The boop function is being evaluated (and therefore compiled), and then called on the next line. In traditional algol based languages like c and java with a separate compilation phase, it would not be possible to call boop before scoop has been turned into machine code.

So you are asking how the costs of evaluating lisp are distributed?

For one, the assembler generated whilst evaluating the .lisp file can be cached in a .fasl file so that it does not need to be evaluated again to be loaded into other projects.

Another is that macro's can be evaluated once during function definition. e.g.

(defmacro moob () `(print "kellog"))

(defun foo () (moob)) ; evaluates to (defun funky () (print "kellog"))

(defmacro moob () `(print "fish")) ; redefining moob

(foo) ; will print "kellog" because funky was evaluated before moob was redefined.

In this case, the cost of calling moob is trivial because it only occurs once during the definition of foo.
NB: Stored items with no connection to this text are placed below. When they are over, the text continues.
-- ==== Sys2Proof/Machine/Homes.lean ====
section
/-!
DEFINITION. Machine/Homes.lean: what every agent's access to coherent memory shares: homes, the directory, line
FIFOs, the copies of participants, and the accesses of agents that hold no lines (R228, R234, R259–R265, R273, R277).
The data of a coherent line is one image: what a message carries is what the line holds when the message is sent, and a
dirty copy's data stands in memory.
-/
namespace Sys2Proof.Machine

def pHOME (h : Nat) : Nat := pg .home h
def pDCACHE (t : Nat) : Nat := pg .dcache t

/-- The slice that is home of an address (R260). -/
def homeOf (a : Nat) : Nat := (upTo 0 14).foldl (fun x g => x ^^^ (a % 2 ^ 52 / 2 ^ (3 * g + 12) % 8)) 0

/-- HOME page of a line. -/
def linePage (line : Nat) : Nat := pHOME (homeOf (64 * line))

/-- Participants 32–35 are the die caches, of class A (R261). -/
def classA (p : Nat) : Bool := decide (32 ≤ p)

/-- Participant, cache number of the predictor, and number within the participant of a core. -/
def atomPart : AtomCore → Nat
  | .server k => k / 4
  | .prep c => 32 + c / 64
def atomCache : AtomCore → Nat
  | .server k => k
  | .prep c => 128 + c / 64
def atomIx : AtomCore → Nat
  | .server k => k % 4
  | .prep c => c % 64

def State.setCoh (s : State) (x : CohSt) : State := { s with coh := x }

/-- A device-fatal error of a home at a line (R268, R267). -/
def State.cohFatal (s : State) (line code : Nat) : State :=
  (s.setRegN (linePage line + Off.HOME_ERR_ADDR) (64 * line)).logErr (linePage line) code clsFatal
    { LogInfo.none with addr := some (64 * line) }

/-- COH_PROTOCOL: a message of a kind not expected (R267). -/
def State.cohProtocol (s : State) (line : Nat) : State := s.cohFatal line 0x02

/-! ### Directory and FIFOs (R263, R265) -/

def CohSt.entry (x : CohSt) (line : Nat) : Option DirEntry := x.dir.find? (·.line == line)

/-- Sharer bits of a line. -/
def CohSt.sharers (x : CohSt) (line : Nat) : List Nat := ((x.entry line).map (·.sharers)).getD []

/-- HOME_DIR_OCC follows the directory. -/
def State.showDir (s : State) (h : Nat) : State :=
  s.setRegN (pHOME h + Off.HOME_DIR_OCC) (s.coh.dir.filter (fun e => homeOf (64 * e.line) == h)).length

/-- The line's entry names these sharers; a new entry is the latest allocated. -/
def State.dirSet (s : State) (line : Nat) (owned : Bool) (sh : List Nat) : State :=
  let e : DirEntry := { line := line, owned := owned, sharers := sh }
  let d := if (s.coh.entry line).isSome then s.coh.dir.map (fun x => if x.line = line then e else x) else s.coh.dir ++ [e]
  (s.setCoh { s.coh with dir := d }).showDir (homeOf (64 * line))

/-- The line's entry is freed. -/
def State.dirFree (s : State) (line : Nat) : State :=
  (s.setCoh { s.coh with dir := s.coh.dir.filter (fun x => x.line ≠ line) }).showDir (homeOf (64 * line))

def State.fifo (s : State) (line : Nat) : List HomeTx := smGet (fun _ => []) s.coh.fifos line

/-- The transaction caches its line, so it needs a directory entry. -/
def needsEntry (t : HomeTx) : Bool :=
  match t.kind with
  | .rdShared => true
  | .rdOwn => true
  | .upgrade => true
  | _ => false

/-- A participant's bit is cleared. An entry that names nobody is freed, unless the transaction at the head will name
its requester in it: then it stands with no state, and keeps its place in the order of allocation (R263, R271). -/
def State.dirDrop (s : State) (line p : Nat) : State :=
  match s.coh.entry line with
  | none => s
  | some e =>
    let sh := e.sharers.filter (· ≠ p)
    if sh.isEmpty && !((s.fifo line).head?.any needsEntry) then s.dirFree line
    else s.dirSet line (e.owned && !sh.isEmpty) sh

/-- The FIFO of a line, with HOME_STAT and HOME_FIFO_MAX. -/
def State.setFifo (s : State) (line : Nat) (f : List HomeTx) : State :=
  let h := homeOf (64 * line)
  let fs := smSet (fun _ => []) s.coh.fifos line f
  let mine := fs.filter (fun e => homeOf (64 * e.1) == h)
  let deep := (mine.map (fun e => e.2.length)).foldl max 0
  ((s.setCoh { s.coh with fifos := fs }).setRegN (pHOME h + Off.HOME_STAT) (mine.length % 65536 + deep % 65536 * 65536)).raiseTo
    (pHOME h) Off.HOME_FIFO_MAX f.length

/-- A transaction with nothing done yet. -/
def mkTx (kind : TxKind) (agent : CohAgent) (core : Nat) (data : Bytes) : HomeTx :=
  { kind := kind, agent := agent, core := core, data := data, started := false, waits := [], contended := false,
    dirty := false, bulk := none }

/-- A transaction enters the FIFO of its line. -/
def State.enter (s : State) (line : Nat) (t : HomeTx) : State := s.setFifo line (s.fifo line ++ [t])

/-- The participant of an agent, if it is one. -/
def agentPart : CohAgent → Option Nat
  | .part p => some p
  | _ => none

/-- Participants to snoop, and the snoop, for a transaction at the head. -/
def CohSt.targets (x : CohSt) (line : Nat) (t : HomeTx) : SnoopKind × List Nat :=
  let e := x.entry line
  let sh := (e.map (·.sharers)).getD []
  let others := sh.filter (fun q => agentPart t.agent ≠ some q)
  let owned := (e.map (·.owned)).getD false
  match t.kind with
  | .rdShared => (.share, if owned then others else [])
  | .rdOnce => (.share, if owned then others else [])
  | .bulkRd => (.share, if owned then others else [])
  | .rdOwn => (.inv, others)
  | .upgrade => (.inv, others)
  | .wb => (.inv, [])
  | .evict => (.inv, [])
  | .backInv => (.back, sh)
  | _ => (.inv, sh)

/-! ### Copies (R261, R262) -/

/-- A participant's copy of a line. -/
def CohSt.copy (x : CohSt) (p line : Nat) : Option CacheCopy := x.copies.find? (fun c => c.part == p && c.line == line)

/-- The participant's copy replaced. -/
def CohSt.setCopy (x : CohSt) (c : CacheCopy) : CohSt :=
  { x with copies := x.copies.filter (fun d => !(d.part == c.part && d.line == c.line)) ++ [c] }

/-- The participant holds the line no more; reservations of its cores on it are lost. -/
def CohSt.dropCopy (x : CohSt) (p line : Nat) : CohSt :=
  { x with
    copies := x.copies.filter (fun d => !(d.part == p && d.line == line))
    resv := x.resv.filter (fun r => !(atomPart r.1 == p && r.2 == line)) }

/-- A participant drops a line: a dirty one is sent back and enters WBP, a clean E line sends EVICT, an S copy goes
silently. -/
def State.evictLine (s : State) (p : PartIx) (line : Nat) : State :=
  match s.coh.copy p line with
  | none => s
  | some c =>
    match c.st with
    | .wbp => s
    | .s => s.setCoh (s.coh.dropCopy p line)
    | .e =>
      let x := s.coh.dropCopy p line
      s.setCoh { x with reqs := x.reqs ++ [(line, mkTx .evict (.part p) 0 [])], evs := x.evs ++ [(p.val, line)] }
    | .m =>
      let x := (s.coh.dropCopy p line).setCopy { c with st := .wbp, held := false, cores := [] }
      let s := s.setCoh { x with reqs := x.reqs ++ [(line, mkTx .wb (.part p) 0 [])] }
      if classA p then s.bump64 (pDCACHE (p - 32)) Off.DCACHE_WB_CNT 1 else s

/-! ### The LLC slices (R262, R276, R278) -/

/-- The slice holds the line no more. -/
def CohSt.llcDrop (x : CohSt) (line : Nat) : CohSt := { x with llc := x.llc.filter (·.line ≠ line) }

/-- A home allocates a line, dirty, in its slice of 32 MiB; a full slice gives up its oldest line to memory (DESIGN
CHOICE: log entry 70). -/
def CohSt.llcPut (x : CohSt) (line : Nat) : CohSt :=
  let x := x.llcDrop line
  let h := homeOf (64 * line)
  let mine := x.llc.filter (fun e => homeOf (64 * e.line) == h)
  let llc := match mine with
    | old :: _ => if 524288 ≤ mine.length then x.llc.erase old else x.llc
    | [] => x.llc
  { x with llc := llc ++ [{ line := line, dirty := true }] }

/-! ### Accesses of agents that hold no lines (R228, R234, R261, R264, R265, R273)

Such an access enters the FIFO of each of its lines when it can be served there, so it waits while anything of the line
is outstanding, and its snoops are answered in the same step (log entry 70). -/

/-- Nothing of the line is outstanding: its FIFO is empty, and no message or write-back of a participant's is on its
way. -/
def CohSt.quiet (x : CohSt) (line : Nat) : Bool :=
  (smGet (fun _ => []) x.fifos line).isEmpty && !x.reqs.any (·.1 == line) && !x.snoops.any (·.line == line)
  && !x.answers.any (·.line == line) && !x.replies.any (fun r => r.line == line && (agentPart r.agent).isSome)
  && !x.copies.any (fun c => c.line == line && c.st == .wbp)

/-- The coherent lines of some ranges, by line number. -/
def State.cohLines (s : State) (rs : List (Nat × Nat)) : List Nat :=
  rs.flatMap (fun r => ((linesOf r.1 r.2).filter (fun a => s.devMem a 64)).map (· / 64))

/-- An access to the ranges can be served. -/
def State.cohReady (s : State) (rs : List (Nat × Nat)) : Bool :=
  (s.coh.fifos.isEmpty && s.coh.copies.isEmpty && s.coh.reqs.isEmpty && s.coh.replies.isEmpty) ||
    (s.cohLines rs).all s.coh.quiet

/-- A snoop of participant `p` and its answer: a bollard hold answers first and is waited out (R270), an S copy that
is gone clears its bit, and the copy goes to I, or under a shared snoop of class H to S. -/
def State.snoopNow (s : State) (k : SnoopKind) (line p : Nat) : State :=
  let page := linePage line
  let s := s.bump64 page Off.HOME_SNOOP_CNT 1
  match s.coh.copy p line with
  | none => s.dirDrop line p
  | some c =>
    let s := if c.held then
        let s := (s.bump64 page Off.HOME_SNOOP_CNT 1).bump page Off.HOME_HOLD_CNT 1
        if classA p then s.bump (pDCACHE (p - 32)) Off.DCACHE_HOLD_ANS_CNT 1 else s
      else s
    if k == .share && !classA p then
      (s.setCoh (s.coh.setCopy { c with st := .s, held := false })).dirSet line false (s.coh.sharers line)
    else (s.setCoh (s.coh.dropCopy p line)).dirDrop line p

/-- One line of a request is served at its home: a read snoops an owner, a write or recall every holder. -/
def State.serveNow (s : State) (k : SnoopKind) (line : Nat) : State :=
  match s.coh.entry line with
  | none => s
  | some e => (if k == .share && !e.owned then [] else e.sharers).foldl (fun (s : State) p => s.snoopNow k line p) s

/-- The requests of an access: one for each 4 KiB page that its lines touch (R273), each served line by line; a line of
which something is outstanding is left to its own transaction. A write leaves the slices without the lines it
writes. -/
def State.viaHomes (s : State) (k : SnoopKind) (write : Bool) (ls : List Nat) : State :=
  let lines := ls.filter s.coh.quiet
  let pages := lines.foldl (fun (l : List Nat) x => if l.contains (x / 64) then l else x / 64 :: l) []
  let s := pages.foldl (fun (s : State) p => s.bump64 (linePage (64 * p)) Off.HOME_REQ_CNT 1) s
  let s := lines.foldl (fun (s : State) l => s.serveNow k l) s
  if write then s.setCoh { s.coh with llc := s.coh.llc.filter (fun e => !lines.contains e.line) } else s

/-- An agent that holds no lines reads some ranges: RD_ONCE or BULK_RD. -/
def State.homeRead (s : State) (rs : List (Nat × Nat)) : State := s.viaHomes .share false (s.cohLines rs)

/-- It writes them: WR_LINE, BULK_WR or WR_PART. -/
def State.homeWrite (s : State) (rs : List (Nat × Nat)) : State := s.viaHomes .inv true (s.cohLines rs)

/-- A pontoon has the copies of some ranges recalled before it reads or writes them (R234). -/
def State.homeRecall (s : State) (rs : List (Nat × Nat)) : State := s.viaHomes .inv false (s.cohLines rs)

/-- A die cache holds the line in E or M. -/
def CohSt.owns (x : CohSt) (t line : Nat) : Bool := (x.copy (32 + t) line).any (fun c => c.st == .e || c.st == .m)

/-- A ferry's write that hits its die cache: the line is M there, and no prep-core data cache holds it (R261, R262). -/
def CohSt.dieWrite (x : CohSt) (t line : Nat) : CohSt :=
  match x.copy (32 + t) line with
  | none => x
  | some c =>
    let x := x.setCopy { c with st := .m, cores := [] }
    { x with resv := x.resv.filter (fun r => !(atomPart r.1 == 32 + t && r.2 == line)) }

/-- A ferry of T-die `t` reads or writes some ranges: a line that the die cache holds in E or M is served there, every
other at its home, and neither allocates it (R228, R261). -/
def State.ferryAccess (s : State) (t : Nat) (write : Bool) (rs : List (Nat × Nat)) : State :=
  let ls := s.cohLines rs
  let hits := ls.filter (s.coh.owns t)
  let miss := ls.filter (fun l => !s.coh.owns t l)
  let s := if hits.isEmpty then s else s.bump64 (pDCACHE t) Off.DCACHE_HIT_CNT hits.length
  let s := if write then s.setCoh (hits.foldl (fun (x : CohSt) l => x.dieWrite t l) s.coh) else s
  s.viaHomes (if write then .inv else .share) write miss

/-- A clean copy of a range held in a die cache is dropped (R243, R262). -/
def State.dropClean (s : State) (t : DieIx) (rs : List (Nat × Nat)) : State :=
  let p : PartIx := ⟨32 + t, by omega⟩
  (s.cohLines rs).foldl (fun (s : State) l => if (s.coh.copy p l).any (·.st == .e) then s.evictLine p l else s) s

end Sys2Proof.Machine
end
It will slow down the initial load of your program, but no subsequent calls to foo.

> This is because "compiler" is referring specifically to when assembly is emitted

SBCL has both an in-core compiler (compiles to machine code in memory) and a file compiler (compiles to machine code in an file).
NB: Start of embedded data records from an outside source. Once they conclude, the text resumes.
-- ==== Sys2Proof/Machine/Tags.lean ====
section
/-!
DEFINITION. Machine/Tags.lean: tile-protected regions and their tags, coded tensors and their windows,
retagging, and the decode-table slots of the dies (R239–R244, R251, R252, R255–R258).
-/
namespace Sys2Proof.Machine

/-! ### Regions (R240) -/

/-- The TAGR page, and the descriptor of region `r` in it. -/
def pTAGR : Nat := pg .tagr 0
def tagrAt (r off : Nat) : Nat := pTAGR + off + 0x30 * r

/-- The registers of a region descriptor. -/
def State.rBase (s : State) (r : Nat) : Nat := s.regN (tagrAt r Off.TAGR_BASE)
def State.rSize (s : State) (r : Nat) : Nat := s.regN (tagrAt r Off.TAGR_SIZE)
def State.rShadow (s : State) (r : Nat) : Nat := s.regN (tagrAt r Off.TAGR_SHADOW)
def State.rLwin (s : State) (r : Nat) : Nat := s.regN (tagrAt r Off.TAGR_LWIN)
def State.rOn (s : State) (r : Nat) : Bool := bit (s.regN (tagrAt r Off.TAGR_RCTRL)) 0
def State.rCoded (s : State) (r : Nat) : Bool := bit (s.regN (tagrAt r Off.TAGR_RCTRL)) 1
def State.rGenCheck (s : State) (r : Nat) : Bool := bit (s.regN (tagrAt r Off.TAGR_RCTRL)) 2
/-- Granules per tile. -/
def State.rTile (s : State) (r : Nat) : Nat := s.field (tagrAt r Off.TAGR_RCTRL) 7 4 + 1
def State.rFmt (s : State) (r : Nat) : Nat := s.field (tagrAt r Off.TAGR_RCTRL) 15 8
/-- RGEN in effect. -/
def State.rGen (s : State) (r : Nat) : Nat := s.field (tagrAt r Off.TAGR_RGEN) 15 0

/-- Enabled regions. -/
def State.regions (s : State) : List Nat := (upTo 0 64).filter s.rOn

/-- The enabled region that holds an address. -/
def State.regionOf (s : State) (a : Nat) : Option Nat :=
  s.regions.find? (fun r => decide (s.rBase r ≤ a ∧ a < s.rBase r + s.rSize r))

/-- Generations other than 0 of the enabled regions, as an operation keeps them from its enqueue (R241, R243). -/
def State.rgenNow (s : State) : List (Nat × Nat) :=
  (s.regions.map (fun r => (r, s.rGen r))).filter (fun e => decide (e.2 ≠ 0))

/-- The generation of region `r` that an operation was enqueued under. -/
def genAt (l : List (Nat × Nat)) (r : Nat) : Nat := (l.lookup r).getD 0

/-! ### Tags (R241–R244) -/

/-- The tag of granule `j` of a region: CRC of its bytes, generation, format, flags. -/
def mkTag (crc gen fmt flags : Nat) : Nat := crc + gen % 65536 * 2 ^ 32 + fmt % 16 * 2 ^ 48 + flags % 4096 * 2 ^ 52

/-- Where the tag of the granule at address `g` of region `r` lies. -/
def State.tagAddr (s : State) (r g : Nat) : Nat := s.rShadow r + (g - s.rBase r) / 4096 * 8

/-- Write the tag of the granule at `g` (R241). -/
def State.writeTag (s : State) (r gen g : Nat) : State :=
  let i := (g - s.rBase r) / 4096 % s.rTile r
  s.wrNat (s.tagAddr r g) 8
    (mkTag (crc32c (s.rdBytes g 4096)) gen (s.rFmt r) (1 + i * 2 + (s.rTile r - 1) * 32))

/-- The granules that a range touches, by their first addresses. -/
def granules (a n : Nat) : List Nat :=
  if n = 0 then [] else (upTo (a / 4096) ((a + n - 1) / 4096 - a / 4096 + 1)).map (4096 * ·)

/-- What verifying a granule comes to. -/
inductive TagRes where
  | ok
  | poisoned
  | mismatch
  deriving DecidableEq, Repr

/-- Verification of the granule at `g` of region `r` for a load enqueued under generation `gen` (R243). -/
def State.checkTag (s : State) (r gen g : Nat) : TagRes :=
  let ta := s.tagAddr r g
  if s.anyPoison g 4096 || s.poisoned ta then .poisoned
  else
    let t := s.rdNat ta 8
    let fl := bits t 63 52
    let i := (g - s.rBase r) / 4096 % s.rTile r
    if bit fl 0 && bits fl 4 1 == i && bits fl 8 5 + 1 == s.rTile r && bits t 51 48 == s.rFmt r % 16
        && (!s.rGenCheck r || bits t 47 32 == gen) && bits t 31 0 == crc32c (s.rdBytes g 4096) then .ok
    else .mismatch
SBCL also has an interpreter (relatively new and which usually is not used), which executes Lisp source as data.

I didn't know SBCL had an interpreter! (For those who didn't know either, see [1].) When would you use it?
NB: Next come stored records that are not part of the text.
-- ==== Sys2Proof/Machine/Engine.lean ====
section
/-!
DEFINITION. Machine/Engine.lean: what the engine operations share: the operation in course, uncorrectable
landing-buffer reads, run-time errors, and the end of an operation (R91, R119, R220, R227).
-/
namespace Sys2Proof.Machine

/-- The ME and VE pages of core `c`. -/
def pME (c : Nat) : Nat := pg .me c
def pVE (c : Nat) : Nat := pg .ve c
def pLAND (c : Nat) : Nat := pg .land c

/-- An uncorrectable read of the landing buffer fails the reading operation's item (R220). -/
def State.landUE (s : State) (c : Nat) (o : SlotOp) (off : Nat) : State :=
  let p := pLAND c
  let s := (s.bump p Off.LAND_UE_CNT 1).setRegN (p + Off.LAND_LAST_ERR) (off / 8 % 2 ^ 19 * 8)
  (s.ev (fun e => { e with ue := e.ue + 1 })).itemErr p 0x02 o.cmd o.item Status.MEM_UE

/-- The first poisoned line of some landing-buffer ranges. -/
def State.poisonIn (s : State) (c : Nat) (rs : List Span) : Option Nat :=
  (rs.flatMap (fun r => unitsOf 8 (lbBase c + r.1) r.2)).find? s.poisoned |>.map (fun a => a - lbBase c)

/-- Core `c` with its first ME operation replaced. -/
def State.setMeOp (s : State) (c : Nat) (o : SlotOp) : State :=
  s.setCore c { s.core c with meOps := o :: (s.core c).meOps.tail }

/-- Core `c` with its first VE operation replaced. -/
def State.setVeOp (s : State) (c : Nat) (o : SlotOp) : State :=
  s.setCore c { s.core c with veOps := o :: (s.core c).veOps.tail }

/-- Run the ME operation in course of core `c`, if it has begun and `want` accepts it: its results are
written and only its end is outstanding. -/
def State.meRow (s : State) (c : Nat) (want : SlotOp → MeSlot → Bool) (f : State → SlotOp → MeSlot → State) : State :=
  match (s.core c).meOps with
  | [] => s
  | o :: _ =>
    let x := meSlot o.slot
    if o.begun && !o.done && !o.hollow && want o x then
      let s := s.setMeOp c { o with done := true }
      match s.poisonIn c x.spans.1 with
      | some a => s.landUE c o a
      | none => f (s.updCmd o.cmd (·.make o.item)) o x
    else s

/-- Run the VE operation in course of core `c` the same way; `rs` gives the ranges it reads. -/
def State.veRow (s : State) (c : Nat) (want : VeSlot → Bool) (rs : VeSlot → List Span)
    (f : State → SlotOp → VeSlot → State) : State :=
  match (s.core c).veOps with
  | [] => s
  | o :: _ =>
    let x := veSlot o.slot
    if o.begun && !o.done && !o.hollow && want x then
      let s := s.setVeOp c { o with done := true }
      match s.poisonIn c (rs x) with
      | some a => s.landUE c o a
      | none => f (if x.window || x.op == 0x40 then s else s.updCmd o.cmd (·.make o.item)) o x
    else s

/-- An error of the ME: logged, shown in ME_LAST_ERR, and the item fails (R114). -/
def State.meErr (s : State) (c code : Nat) (o : SlotOp) (st : Nat) : State :=
  (s.setRegN (pME c + Off.ME_LAST_ERR) (code + o.item % 2 ^ 24 * 256)).itemErr (pME c) code o.cmd o.item st

/-- An error of the VE (R121, R130, R157). -/
def State.veErr (s : State) (c code : Nat) (o : SlotOp) : State :=
  (s.setRegN (pVE c + Off.VE_LAST_ERR) (code + o.item % 2 ^ 24 * 256)).itemErr (pVE c) code o.cmd o.item
    Status.BAD_COMMAND

/-! ### Accumulator sets (R90) -/

/-- SET_STATE of set `q`: 0 EMPTY, 1 ACCUM, 2 HELD, 3 DRAINING. -/
def State.setState (s : State) (c q : Nat) : Nat := s.field (pME c + Off.ME_STAT) (2 * q + 1) (2 * q)
def State.setSetState (s : State) (c q v : Nat) : State := s.setField (pME c + Off.ME_STAT) (2 * q + 1) (2 * q) v

/-- Accumulator set `q` of core `c`. -/
def State.accSet (s : State) (c q : Nat) : AccSet := (s.core c).sets.getD q AccSet.empty

/-- Set `q` filled and given a state. -/
def State.putSet (s : State) (c q v : Nat) (a : AccSet) : State :=
  (s.setCore c { s.core c with sets := (s.core c).sets.set q a }).setSetState c q v

/-- All sets return to EMPTY: at the end of a RUN_TIMETABLE, when an item fails under R57, on a soft reset
(R90). -/
def State.discardSets (s : State) (c : Nat) : State :=
  (s.setCore c { s.core c with sets := CoreSt.reset.sets, dstore := [], merged := [] }).setField (pME c + Off.ME_STAT) 7 0 0

/-! ### The end of an operation (R91, R45) -/

/-- The sailings of core `c` no longer count on an engine operation, in any record that it has gone on in. -/
def State.opEnded (s : State) (c : Nat) (o : SlotOp) (me : Bool) (u : Nat) : State :=
  s.setCore c { s.core c with sailings := (s.core c).sailings.map (fun x =>
    if x.recIx < o.first ∨ o.recIx < x.recIx then x
    else if me then { x with me := false }
    else if u = 0 then { x with ve0 := false } else { x with ve1 := false }) }

/-- A set that no operation accumulates into or drains any more and that was not left HELD is EMPTY. -/
def State.settleSets (s : State) (c : Nat) : State :=
  (upTo 0 4).foldl (fun (s : State) q => if s.setState c q % 2 = 1 then s.putSet c q 0 AccSet.empty else s) s

/-- ME_OP_COMPLETE (R91): the operation in course has written its last result and ends; its block mask
lapses (R162). -/
def execMeOpComplete (c : CoreIx) (s : State) : Host.Outcome State Fault Refusal :=
  .next (match (s.core c).meOps with
    | [] => s
    | o :: _ =>
      if o.done then
        let s := (s.setCore c { s.core c with 
          meOps := (s.core c).meOps.tail, masks := (s.core c).masks.filter (·.recIx ≠ o.first), merged := [], dstore := [] }).settleSets c
        let s := (s.setField (pME c + Off.ME_STAT) 9 8 0).setField (pME c + Off.ME_STAT) 26 16 0
        let s := if o.hollow then s else s.bump (pME c) Off.ME_OP_CNT 1
        s.opEnded c o true 0
      else s)

/-- VE_OP_COMPLETE (R119, R127): the operation in course ends. -/
def execVeOpComplete (c : CoreIx) (s : State) : Host.Outcome State Fault Refusal :=
  .next (match (s.core c).veOps with
    | [] => s
    | o :: _ =>
      if o.done then
        let s := s.setCore c { s.core c with veOps := (s.core c).veOps.tail }
        let s := (s.setField (pVE c + Off.VE_STAT) 1 0 0).setField (pVE c + Off.VE_STAT) 15 8 0
        let s := if o.hollow then s else s.bump (pVE c) Off.VE_OP_CNT 1
        s.opEnded c o false o.unit
      else s)

end Sys2Proof.Machine
end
[1] http://www.sbcl.org/manual/#Interpreter

I wouldn't say they are a seperate language, but they definitely feel like a seperate layer. They're not first class objects like functions (so you can't pass them to functions) and you can't evaluate the arguments (since macros are only directly present during compilation/interpretation), it's purely a mapping from source code to source code. For example, you can't rewrite a list based on it's values or form. You can rewrite the list to a program that does the transformation when run, but the seperation feels very tangible to me. Something like FEXPRs would be closer to being "just the same as normal code", but there's good reason why macros are the way they are.
You can absolutely pass a macro to a function. It's a list! What you can't do is use funcall or apply on it, because it isn't a function.